The lower Apes depart from the Gorilla by an exaggeration
of the same character, two, three, or more, slips becoming fixed to the
long flexor tendons--or by a multiplication of the slips.--Again, the
Gorilla differs slightly from Man in the mode of interlacing of the
long flexor tendons: and the lower apes differ from the Gorilla in
exhibiting yet other, sometimes very complex, arrangements of the same
parts, and occasionally in the absence of the accessory fleshy bundle.
Throughout all these modifications it must be recollected that the foot
loses no one of its essential characters. Every Monkey and Lemur
exhibits the characteristic arrangement of tarsal bones, possesses a
short flexor and short extensor muscle, and a 'peronaeus longus'.

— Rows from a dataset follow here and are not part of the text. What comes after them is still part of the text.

/-! `setNZ` -/

@[simp] theorem State.setNZ_a (s : State) (v : Byte) : (s.setNZ v).a = s.a := rfl
@[simp] theorem State.setNZ_x (s : State) (v : Byte) : (s.setNZ v).x = s.x := rfl
@[simp] theorem State.setNZ_y (s : State) (v : Byte) : (s.setNZ v).y = s.y := rfl
@[simp] theorem State.setNZ_sp (s : State) (v : Byte) : (s.setNZ v).sp = s.sp := rfl
@[simp] theorem State.setNZ_pc (s : State) (v : Byte) : (s.setNZ v).pc = s.pc := rfl
@[simp] theorem State.setNZ_p (s : State) (v : Byte) : (s.setNZ v).p = putNZ s.p v := rfl
@[simp] theorem State.setNZ_ir (s : State) (v : Byte) : (s.setNZ v).ir = s.ir := rfl
@[simp] theorem State.setNZ_addr (s : State) (v : Byte) : (s.setNZ v).addr = s.addr := rfl
@[simp] theorem State.setNZ_storadd (s : State) (v : Byte) : (s.setNZ v).storadd = s.storadd := rfl
@[simp] theorem State.setNZ_cycles (s : State) (v : Byte) : (s.setNZ v).cycles = s.cycles := rfl
@[simp] theorem State.setNZ_status (s : State) (v : Byte) : (s.setNZ v).status = s.status := rfl
@[simp] theorem State.setNZ_mem (s : State) (v : Byte) : (s.setNZ v).mem = s.mem := rfl
@[simp] theorem State.setNZ_chip0 (s : State) (v : Byte) : (s.setNZ v).chip0 = s.chip0 := rfl
@[simp] theorem State.setNZ_chip1 (s : State) (v : Byte) : (s.setNZ v).chip1 = s.chip1 := rfl
@[simp] theorem State.setNZ_chip2 (s : State) (v : Byte) : (s.setNZ v).chip2 = s.chip2 := rfl
@[simp] theorem State.setNZ_chipCount (s : State) (v : Byte) : (s.setNZ v).chipCount = s.chipCount := rfl
@[simp] theorem State.setNZ_params (s : State) (v : Byte) : (s.setNZ v).params = s.params := rfl
@[simp] theorem State.setNZ_draws (s : State) (v : Byte) : (s.setNZ v).draws = s.draws := rfl
@[simp] theorem State.setNZ_calls (s : State) (v : Byte) : (s.setNZ v).calls = s.calls := rfl
@[simp] theorem State.setNZ_cpuReady (s : State) (v : Byte) : (s.setNZ v).cpuReady = s.cpuReady := rfl
@[simp] theorem State.setNZ_devReady (s : State) (v : Byte) : (s.setNZ v).devReady = s.devReady := rfl
@[simp] theorem State.setNZ_read (s : State) (v : Byte) (c : Word) : (s.setNZ v).read c = s.read c := rfl

/-! `setSum` -/

@[simp] theorem State.setSum_a (s : State) (u : Sum) : (s.setSum u).a = u.r := rfl
@[simp] theorem State.setSum_x (s : State) (u : Sum) : (s.setSum u).x = s.x := rfl
@[simp] theorem State.setSum_y (s : State) (u : Sum) : (s.setSum u).y = s.y := rfl
@[simp] theorem State.setSum_sp (s : State) (u : Sum) : (s.setSum u).sp = s.sp := rfl
@[simp] theorem State.setSum_pc (s : State) (u : Sum) : (s.setSum u).pc = s.pc := rfl
@[simp] theorem State.setSum_p (s : State) (u : Sum) : (s.setSum u).p = putSum s.p u := rfl
@[simp] theorem State.setSum_ir (s : State) (u : Sum) : (s.setSum u).ir = s.ir := rfl
@[simp] theorem State.setSum_addr (s : State) (u : Sum) : (s.setSum u).addr = s.addr := rfl
@[simp] theorem State.setSum_storadd (s : State) (u : Sum) : (s.setSum u).storadd = s.storadd := rfl
@[simp] theorem State.setSum_cycles (s : State) (u : Sum) : (s.setSum u).cycles = s.cycles := rfl
@[simp] theorem State.setSum_status (s : State) (u : Sum) : (s.setSum u).status = s.status := rfl
@[simp] theorem State.setSum_mem (s : State) (u : Sum) : (s.setSum u).mem = s.mem := rfl
@[simp] theorem State.setSum_chip0 (s : State) (u : Sum) : (s.setSum u).chip0 = s.chip0 := rfl
@[simp] theorem State.setSum_chip1 (s : State) (u : Sum) : (s.setSum u).chip1 = s.chip1 := rfl
@[simp] theorem State.setSum_chip2 (s : State) (u : Sum) : (s.setSum u).chip2 = s.chip2 := rfl
@[simp] theorem State.setSum_chipCount (s : State) (u : Sum) : (s.setSum u).chipCount = s.chipCount := rfl
@[simp] theorem State.setSum_params (s : State) (u : Sum) : (s.setSum u).params = s.params := rfl
@[simp] theorem State.setSum_draws (s : State) (u : Sum) : (s.setSum u).draws = s.draws := rfl
@[simp] theorem State.setSum_calls (s : State) (u : Sum) : (s.setSum u).calls = s.calls := rfl
@[simp] theorem State.setSum_cpuReady (s : State) (u : Sum) : (s.setSum u).cpuReady = s.cpuReady := rfl
@[simp] theorem State.setSum_devReady (s : State) (u : Sum) : (s.setSum u).devReady = s.devReady := rfl
@[simp] theorem State.setSum_read (s : State) (u : Sum) (c : Word) : (s.setSum u).read c = s.read c := rfl

/-! `compare` -/

@[simp] theorem State.compare_a (s : State) (r m : Byte) : (s.compare r m).a = s.a := rfl
@[simp] theorem State.compare_x (s : State) (r m : Byte) : (s.compare r m).x = s.x := rfl
@[simp] theorem State.compare_y (s : State) (r m : Byte) : (s.compare r m).y = s.y := rfl
@[simp] theorem State.compare_sp (s : State) (r m : Byte) : (s.compare r m).sp = s.sp := rfl
@[simp] theorem State.compare_pc (s : State) (r m : Byte) : (s.compare r m).pc = s.pc := rfl
@[simp] theorem State.compare_p (s : State) (r m : Byte) : (s.compare r m).p = putCompare s.p r m := rfl
@[simp] theorem State.compare_ir (s : State) (r m : Byte) : (s.compare r m).ir = s.ir := rfl
@[simp] theorem State.compare_addr (s : State) (r m : Byte) : (s.compare r m).addr = s.addr := rfl
@[simp] theorem State.compare_storadd (s : State) (r m : Byte) : (s.compare r m).storadd = s.storadd := rfl
@[simp] theorem State.compare_cycles (s : State) (r m : Byte) : (s.compare r m).cycles = s.cycles := rfl
@[simp] theorem State.compare_status (s : State) (r m : Byte) : (s.compare r m).status = s.status := rfl
@[simp] theorem State.compare_mem (s : State) (r m : Byte) : (s.compare r m).mem = s.mem := rfl
@[simp] theorem State.compare_chip0 (s : State) (r m : Byte) : (s.compare r m).chip0 = s.chip0 := rfl
@[simp] theorem State.compare_chip1 (s : State) (r m : Byte) : (s.compare r m).chip1 = s.chip1 := rfl
@[simp] theorem State.compare_chip2 (s : State) (r m : Byte) : (s.compare r m).chip2 = s.chip2 := rfl
@[simp] theorem State.compare_chipCount (s : State) (r m : Byte) : (s.compare r m).chipCount = s.chipCount := rfl
@[simp] theorem State.compare_params (s : State) (r m : Byte) : (s.compare r m).params = s.params := rfl
@[simp] theorem State.compare_draws (s : State) (r m : Byte) : (s.compare r m).draws = s.draws := rfl
@[simp] theorem State.compare_calls (s : State) (r m : Byte) : (s.compare r m).calls = s.calls := rfl
@[simp] theorem State.compare_cpuReady (s : State) (r m : Byte) : (s.compare r m).cpuReady = s.cpuReady := rfl
@[simp] theorem State.compare_devReady (s : State) (r m : Byte) : (s.compare r m).devReady = s.devReady := rfl
@[simp] theorem State.compare_read (s : State) (r m : Byte) (c : Word) : (s.compare r m).read c = s.read c := rfl

/-! `dropTop` -/

@[simp] theorem State.dropTop_a (s : State) : (s.dropTop).a = s.a := rfl
@[simp] theorem State.dropTop_x (s : State) : (s.dropTop).x = s.x := rfl
@[simp] theorem State.dropTop_y (s : State) : (s.dropTop).y = s.y := rfl
@[simp] theorem State.dropTop_sp (s : State) : (s.dropTop).sp = s.sp + 1 := rfl
@[simp] theorem State.dropTop_pc (s : State) : (s.dropTop).pc = s.pc := rfl
@[simp] theorem State.dropTop_p (s : State) : (s.dropTop).p = s.p := rfl
@[simp] theorem State.dropTop_ir (s : State) : (s.dropTop).ir = s.ir := rfl
@[simp] theorem State.dropTop_addr (s : State) : (s.dropTop).addr = s.addr := rfl
@[simp] theorem State.dropTop_storadd (s : State) : (s.dropTop).storadd = s.storadd := rfl
@[simp] theorem State.dropTop_cycles (s : State) : (s.dropTop).cycles = s.cycles := rfl
@[simp] theorem State.dropTop_status (s : State) : (s.dropTop).status = s.status := rfl
@[simp] theorem State.dropTop_mem (s : State) : (s.dropTop).mem = s.mem := rfl
@[simp] theorem State.dropTop_chip0 (s : State) : (s.dropTop).chip0 = s.chip0 := rfl
@[simp] theorem State.dropTop_chip1 (s : State) : (s.dropTop).chip1 = s.chip1 := rfl
@[simp] theorem State.dropTop_chip2 (s : State) : (s.dropTop).chip2 = s.chip2 := rfl
@[simp] theorem State.dropTop_chipCount (s : State) : (s.dropTop).chipCount = s.chipCount := rfl
@[simp] theorem State.dropTop_params (s : State) : (s.dropTop).params = s.params := rfl
@[simp] theorem State.dropTop_draws (s : State) : (s.dropTop).draws = s.draws := rfl
@[simp] theorem State.dropTop_calls (s : State) : (s.dropTop).calls = s.calls := rfl
@[simp] theorem State.dropTop_cpuReady (s : State) : (s.dropTop).cpuReady = s.cpuReady := rfl
@[simp] theorem State.dropTop_devReady (s : State) : (s.dropTop).devReady = s.devReady := rfl
@[simp] theorem State.dropTop_read (s : State) (c : Word) : (s.dropTop).read c = s.read c := rfl
@[simp] theorem State.dropTop_flag (s : State) (f : Flag) : (s.dropTop).flag f = s.flag f := rfl

/-! `push` -/

@[simp] theorem State.push_a (s : State) (v : Byte) : (s.push v).a = s.a := rfl
@[simp] theorem State.push_x (s : State) (v : Byte) : (s.push v).x = s.x := rfl
@[simp] theorem State.push_y (s : State) (v : Byte) : (s.push v).y = s.y := rfl
@[simp] theorem State.push_sp (s : State) (v : Byte) : (s.push v).sp = s.sp - 1 := rfl
@[simp] theorem State.push_pc (s : State) (v : Byte) : (s.push v).pc = s.pc := rfl
@[simp] theorem State.push_p (s : State) (v : Byte) : (s.push v).p = s.p := rfl
@[simp] theorem State.push_ir (s : State) (v : Byte) : (s.push v).ir = s.ir := rfl
@[simp] theorem State.push_addr (s : State) (v : Byte) : (s.push v).addr = s.addr := rfl
@[simp] theorem State.push_storadd (s : State) (v : Byte) : (s.push v).storadd = s.storadd := rfl
@[simp] theorem State.push_cycles (s : State) (v : Byte) : (s.push v).cycles = s.cycles := rfl
@[simp] theorem State.push_status (s : State) (v : Byte) : (s.push v).status = s.status := rfl
@[simp] theorem State.push_mem (s : State) (v : Byte) : (s.push v).mem = memInsert s.mem (stackSlot s.sp).toNat v := rfl
@[simp] theorem State.push_chip0 (s : State) (v : Byte) : (s.push v).chip0 = s.chip0 := rfl
@[simp] theorem State.push_chip1 (s : State) (v : Byte) : (s.push v).chip1 = s.chip1 := rfl
@[simp] theorem State.push_chip2 (s : State) (v : Byte) : (s.push v).chip2 = s.chip2 := rfl
@[simp] theorem State.push_chipCount (s : State) (v : Byte) : (s.push v).chipCount = s.chipCount := rfl
@[simp] theorem State.push_params (s : State) (v : Byte) : (s.push v).params = s.params := rfl
@[simp] theorem State.push_draws (s : State) (v : Byte) : (s.push v).draws = s.draws := rfl
@[simp] theorem State.push_calls (s : State) (v : Byte) : (s.push v).calls = s.calls := rfl
@[simp] theorem State.push_cpuReady (s : State) (v : Byte) : (s.push v).cpuReady = s.cpuReady := rfl
@[simp] theorem State.push_devReady (s : State) (v : Byte) : (s.push v).devReady = s.devReady := rfl
@[simp] theorem State.push_flag (s : State) (v : Byte) (f : Flag) : (s.push v).flag f = s.flag f := rfl

/-! `retire` -/

@[simp] theorem retire_a (s : State) (op : Byte) (len : Word) (taken crossed : Bool) : (retire op len taken crossed s).a = s.a := rfl
@[simp] theorem retire_x (s : State) (op : Byte) (len : Word) (taken crossed : Bool) : (retire op len taken crossed s).x = s.x := rfl
@[simp] theorem retire_y (s : State) (op : Byte) (len : Word) (taken crossed : Bool) : (retire op len taken crossed s).y = s.y := rfl
@[simp] theorem retire_sp (s : State) (op : Byte) (len : Word) (taken crossed : Bool) : (retire op len taken crossed s).sp = s.sp := rfl
@[simp] theorem retire_pc (s : State) (op : Byte) (len : Word) (taken crossed : Bool) : (retire op len taken crossed s).pc = s.pc + len := rfl
@[simp] theorem retire_p (s : State) (op : Byte) (len : Word) (taken crossed : Bool) : (retire op len taken crossed s).p = s.p := rfl
@[simp] theorem retire_ir (s : State) (op : Byte) (len : Word) (taken crossed : Bool) : (retire op len taken crossed s).ir = op := rfl
@[simp] theorem retire_addr (s : State) (op : Byte) (len : Word) (taken crossed : Bool) : (retire op len taken crossed s).addr = s.addr := rfl
@[simp] theorem retire_storadd (s : State) (op : Byte) (len : Word) (taken crossed : Bool) : (retire op len taken crossed s).storadd = 0 := rfl
@[simp] theorem retire_cycles (s : State) (op : Byte) (len : Word) (taken crossed : Bool) : (retire op len taken crossed s).cycles = cycleTable op taken crossed := rfl
@[simp] theorem retire_status (s : State) (op : Byte) (len : Word) (taken crossed : Bool) : (retire op len taken crossed s).status = 0 := rfl
@[simp] theorem retire_mem (s : State) (op : Byte) (len : Word) (taken crossed : Bool) : (retire op len taken crossed s).mem = s.mem := rfl
@[simp] theorem retire_chip0 (s : State) (op : Byte) (len : Word) (taken crossed : Bool) : (retire op len taken crossed s).chip0 = s.chip0 := rfl
@[simp] theorem retire_chip1 (s : State) (op : Byte) (len : Word) (taken crossed : Bool) : (retire op len taken crossed s).chip1 = s.chip1 := rfl
@[simp] theorem retire_chip2 (s : State) (op : Byte) (len : Word) (taken crossed : Bool) : (retire op len taken crossed s).chip2 = s.chip2 := rfl
@[simp] theorem retire_chipCount (s : State) (op : Byte) (len : Word) (taken crossed : Bool) : (retire op len taken crossed s).chipCount = s.chipCount := rfl
@[simp] theorem retire_params (s : State) (op : Byte) (len : Word) (taken crossed : Bool) : (retire op len taken crossed s).params = s.params := rfl
@[simp] theorem retire_draws (s : State) (op : Byte) (len : Word) (taken crossed : Bool) : (retire op len taken crossed s).draws = s.draws := rfl
@[simp] theorem retire_calls (s : State) (op : Byte) (len : Word) (taken crossed : Bool) : (retire op len taken crossed s).calls = s.calls := rfl
@[simp] theorem retire_cpuReady (s : State) (op : Byte) (len : Word) (taken crossed : Bool) : (retire op len taken crossed s).cpuReady = s.cpuReady := rfl
@[simp] theorem retire_devReady (s : State) (op : Byte) (len : Word) (taken crossed : Bool) : (retire op len taken crossed s).devReady = s.devReady := rfl
@[simp] theorem retire_read (s : State) (op : Byte) (len : Word) (taken crossed : Bool) (c : Word) : (retire op len taken crossed s).read c = s.read c := rfl
@[simp] theorem retire_flag (s : State) (op : Byte) (len : Word) (taken crossed : Bool) (f : Flag) : (retire op len taken crossed s).flag f = s.flag f := rfl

Varied as the proportions and appearance of the organ may be, the
terminal division of the hind limb remains, in plan and principle of
construction, a foot, and never, in those respects, can be confounded
with a hand.
Hardly any part of the bodily frame, then, could be found better
calculated to illustrate the truth that the structural differences
between Man and the highest Ape are of less value than those between
the highest and the lower Apes, than the hand or the foot, and yet,
perhaps, there is one organ the study of which enforces the same
conclusion in a still more striking manner--and that is the Brain.